= Henry Small (information scientist) =

American information scientist

Henry Small is an author of document co-citation and began his work on co-citation in 1974 with Belver Griffith. This work was crucial in making a connection between the study of co-citation use and scientific specialties within research. The year before, Small worked with the Soviet Intelligence scientist Irina Massakova on co-citation analysis, which they used to define and research the co-citation network. It is useful in determining if a specific field's research is trending. Before emerging as a leading researcher in the field of co-citation, Small worked in the history of science field. He had been researching nuclear physics when he began to do the work that would eventually become co-citation analysis. Small has also written about the science of science, which can be understood as a complete examination of the entire methods performed when studying science and the humanities. In 1987, Small was awarded the Derek de Solla Price award for his work in the field of co-citation.

== Career ==

=== Early work in co-citation ===
Henry Small began his work on mapping scientific frontiers in the mid-1970s. Before moving to this field, he had been working at the American Institute of Physics’s (AIP’s) Niels Bohr Library in New York. This work involved documenting the beginning of the science of nuclear physics. His goal was to discover what was known about nuclear physics in the 1920s and 1930s, including the people and their findings. It was during the course of this work that Small realized he had been doing a form of bibliometrics as part of his methods. He was combining multiple data elements together. It was this work in bibliometrics that he tweaked and then referred to as co-citation.
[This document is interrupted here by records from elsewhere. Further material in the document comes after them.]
/-- What a held bundle waited for may have come: it goes on from where it stopped. A bundle held at fetch is fetched, one held in issue is
issued again. -/
def coreResume (s : State) (g : CoreId) : State :=
  match (s.core g).held with
  | none => s
  | some h =>
    match h.kind with
    | .fetch => fetch s g h
    | .busy => issue s g h
    | _ => settle settleFuel s g

/-- A held bundle goes on where what it waited for has come; a QENQ on a full queue is tried by commands of its own (R54, R72, R73, R96, R140). -/
def coreProgress (s : State) (g : CoreId) : State :=
  match (s.core g).held with
  | none => s
  | some h => if h.kind = .queueFull then s else coreResume s g

/-- The initiator of an answered request goes on. -/
def iniProgress (s : State) (i : Initiator) : State :=
  match i with
  | .core g => coreProgress s g
  | _ => s

end Sys2Proof.Machine
end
Small struggled to find prior literature in the field of co-citation when he began his research. Most of what he wrote about he could not find past references to in the literature, and this may have been an issue of classification. After some time, Small did discover a study by an information scientist/linguist written in 1957. This author, Yehoshua Bar-Hillel, wrote about "co-quotation." Small was focused on bibliometrics, however, so he missed this early reference.

=== Co-citation analysis ===
In 1973, Small worked with the Soviet Intelligence scientist Irina Massakova to introduce the term "co-citation network" within the field of science mapping. The intent of this work was to define the relationships between multiple scientific articles and how they relate to a specific topic. With this information, the knowledge growth of a particular field can be measured and tracked. It can also determine the more prominent articles and expertise within that field. This analysis can shine a light on which ideas are more accepted within a field, and which ones are more fringe ideas and theories. The co-citation network that Small and Massakova referenced can be understood to be the reference of two articles together within a third article. Mapping this information reveals trends in the field of scientific study.

=== Work with Belver Griffith ===
Small continued his work in co-citation with Belver Griffith and in 1974, they expanded the process of mapping trends in specialized fields based on co-citation usage. They studied trends of group mechanism and did so observing trends in collagen research up until 1977, when they published their research. How they performed this research was by observing how often citations were grouped together and mapping these occurrences. After studying these instances, what Small and Griffith observed was the disappearance of some of the key documents in first cluster over time. These documents were replaced with different key documents in a second cluster. Their mapping reflected a revolutionary change in how collagen research was developing.

=== Science of science ===
Small, by proposing co-citation analysis, has contributed to the science of science. This field reviews the literature and studies done in multiple fields, including the natural sciences, the social sciences, and art and the humanities. The review of all of these sciences is done with a scientific approach, thus the name "science of science." Small has written about the science of science as being practical and something that can be used by researchers. It will also support multiple methods, including consilience and heuristics.

=== Accolades ===
Small received the Derek de Solla Price Memorial Medal in 1987. This was for his work done in the field of co-citation. A decade later, Small was awarded the ASIS&T Award of Merit for his work in the field of information science.